Thymol does not affect odor detection

First, as a control experiment, we checked whether thymol affects odorant detection. To do so, 1 µl of a thymol solution dissolved in 1% ethanol was applied topically on the dorsal thorax 3 hours before the recordings (11 bees received 1 µg/µl, 13 bees received 0.1 µg/µl and 14 control bees received 0 µg/µl). We recorded electroantennograms to establish dose-response curves for each of the four odorants used later (1-hexanol, 2-hexanol, 1-octanol and 2-octanol diluted in mineral oil at concentrations of 0%, 0.1%, 1%, 10% and 100%). Electrophysiological recordings of the antennae revealed an expected significant concentration-dependent increase of the response for each of the four odors (Fig. 1, repeated measurement in a mixed model: ps < 0.0001 for the concentration effect in the four models). Conversely, there was no effect of thymol treatment or interaction between thymol treatment and odor concentration (mixed model, ps ≥ 0.175 for the thymol effect and the interaction thymol*concentration in the four models). This indicates that thymol does not affect odorant detection at the antenna level.

Figure 1
figure 1

Effect of thymol on the bee olfaction. Electroantennogram responses in mV (mean with standard error) for increasing concentrations of 1-hexanol, 2-hexanol, 1-octanol and 2-octanol diluted in mineral oil after exposure to thymol. Each curve corresponds to a pre-exposure to a thymol concentration; values in parenthesis are the sample size (the same animals were used but some were not tested with 2-octanol).

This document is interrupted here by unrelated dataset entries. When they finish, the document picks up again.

/-! ### Words that are no instruction -/

/-- The opcode2 values no R-type row has (R94). -/
theorem decodeRType_error_iff (opcode2 third : BitVec 6) :
    (∃ e, decodeRType opcode2 third = .error e) ↔
      opcode2.toNat = 0 ∨ opcode2.toNat = 15 ∨ (17 ≤ opcode2.toNat ∧ opcode2.toNat ≤ 34) ∨
        (39 ≤ opcode2.toNat ∧ opcode2.toNat ≤ 58) := by
  have hlt := opcode2.isLt
  unfold decodeRType
  split
  case h_25 =>
    simp only [Except.error.injEq, exists_eq', true_iff]
    simp only [imp_false, ← BitVec.toNat_inj, BitVec.toNat_ofNat] at *
    omega
  all_goals simp

/-- The opcode2 values no E-type row has (R94). -/
theorem decodeEType_error_iff (opcode2 : BitVec 4) (imm : BitVec 8) :
    (∃ e, decodeEType opcode2 imm = .error e) ↔
      opcode2.toNat = 0 ∨ (2 ≤ opcode2.toNat ∧ opcode2.toNat ≤ 6) ∨ opcode2.toNat = 15 := by
  have hlt := opcode2.isLt
  unfold decodeEType
  split
  case h_10 =>
    simp only [Except.error.injEq, exists_eq', true_iff]
    simp only [imp_false, ← BitVec.toNat_inj, BitVec.toNat_ofNat] at *
    omega
  all_goals simp

/-- Where a word is refused: at opcode1, or at the opcode2 that opcode1 sends it to. -/
theorem decode_error_iff (l : Layouts) (iw : Word) :
    (∃ e, decode l iw = .error e) ↔
      (opcode1 iw).toNat = 14 ∨ (opcode1 iw).toNat = 15 ∨
      ((opcode1 iw).toNat = 12 ∧ ∃ e, decodeRType (firstField l.rtypeLayout iw) (secondField l.rtypeLayout iw) = .error e) ∨
      ((opcode1 iw).toNat = 13 ∧ ∃ e, decodeEType (field4 iw) (imm8 iw) = .error e) := by
  have hlt := (opcode1 iw).isLt
  unfold decode
  split
  case h_15 =>
    simp only [Except.error.injEq, exists_eq', true_iff]
    simp only [imp_false, ← BitVec.toNat_inj, BitVec.toNat_ofNat] at *
    omega
  all_goals rename_i hop; simp [hop]

/-- Settles O4: the fields of the word as numbers. -/
theorem unassignedWordsAreThoseOfTheTable : Obligations.UnassignedWordsAreThoseOfTheTable := by
  intro l iw op1 op2 op2e hop1 hop2 hop2e
  have hfirst : (firstField l.rtypeLayout iw).toNat = op2 := by
    have hlt := iw.isLt
    rw [hop2]
    cases l.rtypeLayout <;> simp only [firstField, lower6, upper6, BitVec.extractLsb'_toNat, Nat.shiftRight_eq_div_pow]
    omega
  have hfield4 : (field4 iw).toNat = op2e := by
    rw [hop2e, field4, BitVec.extractLsb'_toNat, Nat.shiftRight_eq_div_pow]
  have hopcode1 : (opcode1 iw).toNat = op1 := by
    rw [hop1, opcode1, BitVec.extractLsb'_toNat, Nat.shiftRight_zero]
  rw [decode_error_iff, decodeRType_error_iff, decodeEType_error_iff, hfirst, hfield4, hopcode1]

/-- Settles O5. -/
theorem wordsOfTheSpecDecode : Obligations.WordsOfTheSpecDecode :=
  ⟨rfl, rfl, rfl, rfl, rfl, rfl, rfl, rfl, rfl, rfl⟩

end Sys2Proof.Encoding
end

section
/-! SUPPORT. What each shared operation answers where its condition is known: operands, memory accesses, stores and WrittenSet. -/

namespace Sys2Proof.Access

open Sys2Proof.Machine

/-! ### Continuations -/

section Continue
variable {α : Type} {s : State} {cls : RegClass} {id : RegId} {v : Word}

theorem withOperand_of_read (h : s.readId cls id = some v) (k : Word → Result) : s.withOperand cls id k = k v := by
  rw [State.withOperand, h]

theorem withOperand_of_none (h : s.readId cls id = none) (k : Word → Result) :
    s.withOperand cls id k = .refused (.reservedRegisterId id) := by
  rw [State.withOperand, h]
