-- ==== Sys2Proof/Machine/Core.lean ====
section
/-! DEFINITION. The machine as the host runs it. -/

def Sys2Proof.core : Host.Core := { State := Sys2Proof.Machine.State, Fault := Sys2Proof.Machine.Fault, Refusal := Sys2Proof.Machine.Refusal, step := Sys2Proof.Machine.step, reset := Sys2Proof.Machine.State.reset }
end

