/-! ### `raiseSkip` -/

@[simp] theorem raiseSkip_session (s : State) : (raiseSkip s).session = s.session := rfl
@[simp] theorem raiseSkip_field (s : State) : (raiseSkip s).field = s.field := rfl
@[simp] theorem raiseSkip_pidx (s : State) : (raiseSkip s).pidx = s.pidx := rfl
@[simp] theorem raiseSkip_magic (s : State) : (raiseSkip s).magic = s.magic := rfl
@[simp] theorem raiseSkip_cmd (s : State) : (raiseSkip s).cmd = s.cmd := rfl
@[simp] theorem raiseSkip_comp (s : State) : (raiseSkip s).comp = s.comp := rfl
@[simp] theorem raiseSkip_size (s : State) : (raiseSkip s).size = s.size := rfl
@[simp] theorem raiseSkip_csumRx (s : State) : (raiseSkip s).csumRx = s.csumRx := rfl
@[simp] theorem raiseSkip_ack (s : State) : (raiseSkip s).ack = s.ack := rfl
@[simp] theorem raiseSkip_stat (s : State) : (raiseSkip s).stat = s.stat := rfl
@[simp] theorem raiseSkip_csumAcc (s : State) : (raiseSkip s).csumAcc = s.csumAcc := rfl
@[simp] theorem raiseSkip_palLatch (s : State) : (raiseSkip s).palLatch = s.palLatch := rfl
@[simp] theorem raiseSkip_pbuf (s : State) : (raiseSkip s).pbuf = [] := rfl
@[simp] theorem raiseSkip_vram (s : State) : (raiseSkip s).vram = s.vram := rfl
@[simp] theorem raiseSkip_parts (s : State) : (raiseSkip s).parts = s.parts := rfl
@[simp] theorem raiseSkip_raster (s : State) : (raiseSkip s).raster = s.raster := rfl
@[simp] theorem raiseSkip_outbuf (s : State) : (raiseSkip s).outbuf = s.outbuf := rfl
@[simp] theorem raiseSkip_outIdx (s : State) : (raiseSkip s).outIdx = s.outIdx := rfl
@[simp] theorem raiseSkip_idleCnt (s : State) : (raiseSkip s).idleCnt = s.idleCnt := rfl
@[simp] theorem raiseSkip_trunc (s : State) : (raiseSkip s).trunc = s.trunc := rfl
@[simp] theorem raiseSkip_rleBad (s : State) : (raiseSkip s).rleBad = s.rleBad := rfl
@[simp] theorem raiseSkip_skipAny (s : State) : (raiseSkip s).skipAny = true := rfl
@[simp] theorem raiseSkip_fatalKind (s : State) : (raiseSkip s).fatalKind = s.fatalKind := rfl
@[simp] theorem raiseSkip_skipped (s : State) : (raiseSkip s).skipped = satInc s.skipped := rfl
@[simp] theorem raiseSkip_partCnt (s : State) : (raiseSkip s).partCnt = s.partCnt := rfl
@[simp] theorem raiseSkip_rowsAcc (s : State) : (raiseSkip s).rowsAcc = s.rowsAcc := rfl
@[simp] theorem raiseSkip_vramLen (s : State) : (raiseSkip s).vramLen = s.vramLen := rfl
@[simp] theorem raiseSkip_storeUsed (s : State) : (raiseSkip s).storeUsed = s.storeUsed := rfl
@[simp] theorem raiseSkip_imgHeight (s : State) : (raiseSkip s).imgHeight = s.imgHeight := rfl
@[simp] theorem raiseSkip_pngLen (s : State) : (raiseSkip s).pngLen = s.pngLen := rfl
@[simp] theorem raiseSkip_faultInfo (s : State) : (raiseSkip s).faultInfo = s.faultInfo := rfl
@[simp] theorem raiseSkip_en (s : State) : (raiseSkip s).en = s.en := rfl
@[simp] theorem raiseSkip_strict (s : State) : (raiseSkip s).strict = s.strict := rfl
@[simp] theorem raiseSkip_result (s : State) : (raiseSkip s).result = s.result := rfl
@[simp] theorem raiseSkip_eventBits (s : State) : (raiseSkip s).eventBits = s.eventBits := rfl
@[simp] theorem raiseSkip_irqEn (s : State) : (raiseSkip s).irqEn = s.irqEn := rfl
@[simp] theorem raiseSkip_idleLimit (s : State) : (raiseSkip s).idleLimit = s.idleLimit := rfl
@[simp] theorem raiseSkip_params (s : State) : (raiseSkip s).params = s.params := rfl
@[simp] theorem raiseSkip_pending (s : State) : (raiseSkip s).pending = s.pending := rfl
@[simp] theorem raiseSkip_csrAnswer (s : State) : (raiseSkip s).csrAnswer = s.csrAnswer := rfl
@[simp] theorem raiseSkip_disconnectLevel (s : State) : (raiseSkip s).disconnectLevel = s.disconnectLevel := rfl
@[simp] theorem raiseSkip_rle (s : State) : (raiseSkip s).rle = s.rle := rfl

Performance during training

Other thymol-treated bees were submitted to a differential conditioning protocol during which an odorant was paired with a sugar (CS+) whereas another odorant was not (CS−). This protocol assesses whether animals are able to discriminate between the two odorants. Two pairs of odorants were used: 1-hexanol vs 1-octanol, and 2-hexanol vs 2-octanol (see details of groups in Table 1). The sugar paired with the CS+ was either sucrose or fructose. There were 8 learning trials (4 with CS+ and 4 with CS−) in a pseudo-random sequence (see methods). Table 1 reports the sample size in each treatment combination; within a treatment, they vary between training and retrieval tests as some bees died or became unresponsive to sugar. Training data were analyzed with generalized estimating equations (GEE), using the following factors: trial as a repeated measurement (random factor), thymol treatment, sugar and odor. One analysis was done for CS+, and another one for CS−.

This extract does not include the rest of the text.